The Next Word — How Language Models Work

Article 1 of 8 · Series: How LLMs Work

What actually happens in the millisecond between an input and the first character of the response?

Most people have a rough idea — something to do with AI, something with neural networks, something involving a lot of computing power. That rough idea is enough to use a language model. It is not enough to understand why it behaves the way it does — why it sometimes makes things up, why minimal changes to the prompt can completely flip the answer, why it excels at certain tasks and fails at others in ways that would almost be funny if they were not so expensive.
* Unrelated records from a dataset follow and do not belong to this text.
-- ==== Sys2Proof/Machine/Flags.lean ====
section
/-! DEFINITION. The values the flag writers give VF, always 0 or 1 (10_state.md R14). -/

namespace Sys2Proof.Machine

/-- A condition as a flag value. -/
def flagOf (c : Bool) : Byte := if c then 1 else 0

/-- Carry out of bit 7 of a sum (43_alu.md R134). -/
def carryFlag (a b : Byte) : Byte := flagOf (decide (255 < a.toNat + b.toNat))

/-- No borrow in `a - b` (43_alu.md R135, R137). -/
def noBorrowFlag (a b : Byte) : Byte := flagOf (decide (b.toNat ≤ a.toNat))

/-- The bit a right shift by one moves out (43_alu.md R136). -/
def lowBitFlag (a : Byte) : Byte := flagOf (a.getLsbD 0)

/-- The bit a left shift by one moves out (43_alu.md R138). -/
def highBitFlag (a : Byte) : Byte := flagOf (a.getLsbD 7)

/-- The sum of I and a byte is beyond 0x0FFF (44_index_jump_random.md R151). -/
def indexOverflowFlag (i : Addr) (b : Byte) : Byte := flagOf (decide (0x0FFF < i.toNat + b.toNat))

end Sys2Proof.Machine
end

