/-- The parts of the state an instruction writes, from the tables and rules of 10_state.md R12, R15, R16, R19, R21, R22, R23
and 20_memory.md R40. The compatibility flags decide for FX1E, FX55 and FX65; FX0A writes PC or VX. -/
def Sys2Proof.partsWritten (c : Config) (i : Instr) : List Part :=
  match i with
  | .cls => [.display]
  | .ret | .call _ => [.pc, .stack]
  | .jp _ | .jpV0 _ => [.pc]
  | .seImm _ _ | .sneImm _ _ | .seReg _ _ | .sneReg _ _ | .skp _ | .sknp _ => [.pc]
  | .ldImm _ _ | .addImm _ _ | .ldReg _ _ | .orReg _ _ | .andReg _ _ | .xorReg _ _ => [.regs]
  | .addReg _ _ | .sub _ _ | .shr _ _ | .subn _ _ | .shl _ _ => [.regs]
  | .rnd _ _ | .ldVxDt _ => [.regs]
  | .drw _ _ _ => [.regs, .display]
  | .ldVxK _ => [.regs, .pc]
  | .ldDtVx _ => [.dt]
  | .ldStVx _ => [.st]
  | .ldI _ | .ldF _ => [.index]
  | .addI _ => if c.qIndexOvfFlag then [.index, .regs] else [.index]
  | .ldB _ => [.memory]
  | .ldMemVx _ => if c.qMemIncI then [.memory, .index] else [.memory]
  | .ldVxMem _ => if c.qMemIncI then [.regs, .index] else [.regs]

/-- The registers an instruction writes: the column "writes" of 10_state.md R12. -/
def Sys2Proof.regsWritten (c : Config) (i : Instr) : List Reg :=
  match i with
  | .cls | .ret | .jp _ | .call _ | .ldI _ | .jpV0 _ => []
  | .seImm _ _ | .sneImm _ _ | .seReg _ _ | .sneReg _ _ | .skp _ | .sknp _ => []
  | .ldImm x _ | .addImm x _ | .ldReg x _ | .orReg x _ | .andReg x _ | .xorReg x _ | .rnd x _ => [x]
  | .addReg x _ | .sub x _ | .shr x _ | .subn x _ | .shl x _ => [x, vF]
  | .drw _ _ _ => [vF]
  | .ldVxDt x | .ldVxK x => [x]
  | .ldDtVx _ | .ldStVx _ | .ldF _ | .ldB _ | .ldMemVx _ => []
  | .addI _ => if c.qIndexOvfFlag then [vF] else []
  | .ldVxMem x => (List.finRange 16).filter (· ≤ x)

/-- The flag writers (10_state.md R14). -/
def Sys2Proof.writesFlag (c : Config) (i : Instr) : Bool :=
  match i with
  | .addReg _ _ | .sub _ _ | .shr _ _ | .subn _ _ | .shl _ _ | .drw _ _ _ => true
  | .addI _ => c.qIndexOvfFlag
  | _ => false

/-- An outcome with its next state changed by a function. -/
def Sys2Proof.mapNext (f : State → State) (o : Out) : Out :=
  match o with
  | .next s => .next (f s)
  | .fault r => .fault r
  | .refused r => .refused r

/-- An instruction tick comes next, with its inputs: from the head of the events, or with free inputs when none is
pending; `s'` is the state the step starts from, inputs latched. -/
def Sys2Proof.TickComes (s s' : State) : Prop :=
  s.stopped = false ∧ s.halted = none ∧
  ((∃ k b rest, s.events = .instrTick k b :: rest ∧ s' = { s with events := rest, keys := k, rnd := b }) ∨
   (s.events = [] ∧ s' = { s with
      keys := Config.freeKeys s.freeDraws, rnd := Config.freeRandom s.freeDraws, freeDraws := s.freeDraws + 1 }))

/-! ## Encoding -/

/-- Words written out from the bit patterns of the opcode table. The numbers of `8XY5`, `FX33`, `FX55`, `FX65` are the
source's; the others the spec marks as general knowledge (log entry 4). -/
def Obligations.OpcodeWordsDecode : Prop :=
  decodeWord 0b0000000011100000 = .ok .cls ∧
  decodeWord 0b0010001100000000 = .ok (.call 0x300) ∧
  decodeWord 0b0011001100101010 = .ok (.seImm 3 0x2A) ∧
  decodeWord 0b0110101001111111 = .ok (.ldImm 10 0x7F) ∧
  decodeWord 0b1000000100100101 = .ok (.sub 1 2) ∧
  decodeWord 0b1010001011110000 = .ok (.ldI 0x2F0) ∧
  decodeWord 0b1101000100100101 = .ok (.drw 1 2 5) ∧
  decodeWord 0b1110001010011110 = .ok (.skp 2) ∧
  decodeWord 0b1111010100110011 = .ok (.ldB 5) ∧
  decodeWord 0b1111001001010101 = .ok (.ldMemVx 2) ∧
  decodeWord 0b1111001001100101 = .ok (.ldVxMem 2)

/-- The six fields of every word, by the masks and shifts of R73, and their overlaps. -/
def Obligations.FieldsAreMasksAndShifts : Prop :=
  ∀ op : Word,
    (fieldF op).toNat = (op &&& 0xF000).toNat >>> 12 ∧ (fieldX op).toNat = (op &&& 0x0F00).toNat >>> 8 ∧
    (fieldY op).toNat = (op &&& 0x00F0).toNat >>> 4 ∧ (fieldN op).toNat = (op &&& 0x000F).toNat ∧
    (fieldNN op).toNat = (op &&& 0x00FF).toNat ∧ (fieldNNN op).toNat = (op &&& 0x0FFF).toNat ∧
    fieldNN op = fieldY op ++ fieldN op ∧ fieldNNN op = fieldX op ++ fieldY op ++ fieldN op

/-- Decoding the encoding of any well-formed instruction gives it back, as a word and as bytes at the front of more. The
strict patterns are the spec's decision D5 and most opcode numbers its general knowledge D7 (log entries 32, 4). -/
def Obligations.DecodeOfEncodeIsTheInstruction : Prop :=
  ∀ i : Instr, i.wellFormed = true →
    decodeWord (encode i) = .ok i ∧ ∀ rest, decodeBytes (encodeBytes i ++ rest) = .ok (i, rest)

/-- Each word has one meaning: a word that decodes is the encoding of what it decodes to. The strict patterns are the
spec's decision D5 and most opcode numbers its general knowledge D7 (log entries 32, 4). -/
def Obligations.EncodeOfDecodeIsTheWord : Prop :=
  ∀ (w : Word) (i : Instr), decodeWord w = .ok i → encode i = w

/-- The decoder follows the masks and matches of the opcode map, whose rows no word shares (R76, R77); a word that
matches no row is rejected under its own name (R78). The strict patterns are the spec's decision D5 and most opcode
numbers its general knowledge D7 (log entries 32, 4). That the rows are disjoint the spec derives (R77, log entry 31).
-/
def Obligations.DecoderFollowsTheOpcodeMap : Prop :=
  ∀ w : Word,
    (∀ i, decodeWord w = .ok i → i.row ∈ opcodeMap ∧ i.row.matchesWord w = true ∧
      ∀ r ∈ opcodeMap, r.matchesWord w = true → r = i.row) ∧
    (∀ e, decodeWord w = .error e → e = .unrecognized w ∧ ∀ r ∈ opcodeMap, r.matchesWord w = false)

/-- The unrecognized words are the six classes of the table of R78 (the spec's decision D5, log entry 32). -/
def Obligations.UnrecognizedWordsAreTheListedClasses : Prop :=
  ∀ w : Word, decodeWord w = .error (.unrecognized w) ↔
    (fieldF w = 0x0 ∧ w ≠ 0x00E0 ∧ w ≠ 0x00EE) ∨
    (fieldF w = 0x5 ∧ fieldN w ≠ 0) ∨
    (fieldF w = 0x8 ∧ fieldN w ∈ ([0x8, 0x9, 0xA, 0xB, 0xC, 0xD, 0xF] : List Nibble)) ∨
    (fieldF w = 0x9 ∧ fieldN w ≠ 0) ∨
    (fieldF w = 0xE ∧ fieldNN w ∉ ([0x9E, 0xA1] : List Byte)) ∨
    (fieldF w = 0xF ∧ fieldNN w ∉ ([0x07, 0x0A, 0x15, 0x18, 0x1E, 0x29, 0x33, 0x55, 0x65] : List Byte))

/-! ## The step -/

/-- A step runs the decoded instruction: when an instruction tick comes, the engine runs, and the word at PC (high byte
first) decodes to `i`, the step is `exec i` in the state with PC advanced by 2. PC + 2 is modulo 2^16, the spec's
decision D2 (log entry 16), and the inputs are sampled once a step, its decisions D23 and D30 (log entries 9, 10). The
event list is the model's own form of the ports (log entry 11). -/
def Obligations.StepRunsTheDecodedInstruction : Prop :=
  ∀ (s s' : State) (i : Instr), TickComes s s' → s.pc.toNat + 1 < s.cfg.memSize →
    decodeWord (s.memRead s.pc.toNat ++ s.memRead (s.pc.toNat + 1)) = .ok i →
    step s = exec i { s' with pc := s.pc + 2 }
This article lays the foundation. We will look at what a language model does mechanically — step by step, with real code, no shortcuts.

Not Words, but Tokens

The first thing most people get wrong: a language model does not read words. It reads tokens.

A token is a piece of text — sometimes a whole word, sometimes a word fragment, sometimes a single character or a punctuation mark. The exact segmentation depends on the tokenizer, but the principle is the same everywhere: text is split into manageable units before the model ever sees it.

Why not just use words? Three reasons.

First, the concept of a “word” is language-dependent and fuzzy — German compounds like “Donaudampfschifffahrtsgesellschaft” contain conceptually multiple words. Second, a purely word-based vocabulary would be enormous — millions of entries across all languages, conjugations, and technical terms. Tokens enable a compact vocabulary of typically 32,000 to 100,000 entries that can still represent any text. Third, sub-word tokens allow unknown words to be assembled from known parts — the model may see “quantum computer” for the first time, but already knows “quantum” and “computer” separately.

Let’s see what this looks like in practice:

import tiktoken

# pip install tiktoken
enc = tiktoken.get_encoding("cl100k_base")  # Vokabular von GPT-4

text = "Sprachmodelle sind faszinierend."
tokens = enc.encode(text)

print(f"Text:   {text}")
print(f"Tokens: {tokens}")
print(f"Anzahl: {len(tokens)}\n")

for token_id in tokens:
    print(f"  {token_id:6d} → '{enc.decode([token_id])}'")

Text:   Sprachmodelle sind faszinierend.
Tokens: [50, 3981, 19122, 1543, 7953, 13]
Anzahl: 6

    50 → 'Spr'
  3981 → 'ach'
 19122 → 'modelle'
  1543 → ' sind'
  7953 → ' faszin'
    13 → 'ierend.'

“Sprachmodelle” is split into three parts. “sind” stays as a whole word — but with a leading space as part of the token. This is not a bug; it is a design decision: spaces belong to the following token, not the preceding one.

Every token has a numeric ID. That is all the model sees — a sequence of numbers. No text, no meaning, no grammar. Just numbers.

A Distribution, Not an Answer

Here is the core of the matter, and it is simpler than it sounds.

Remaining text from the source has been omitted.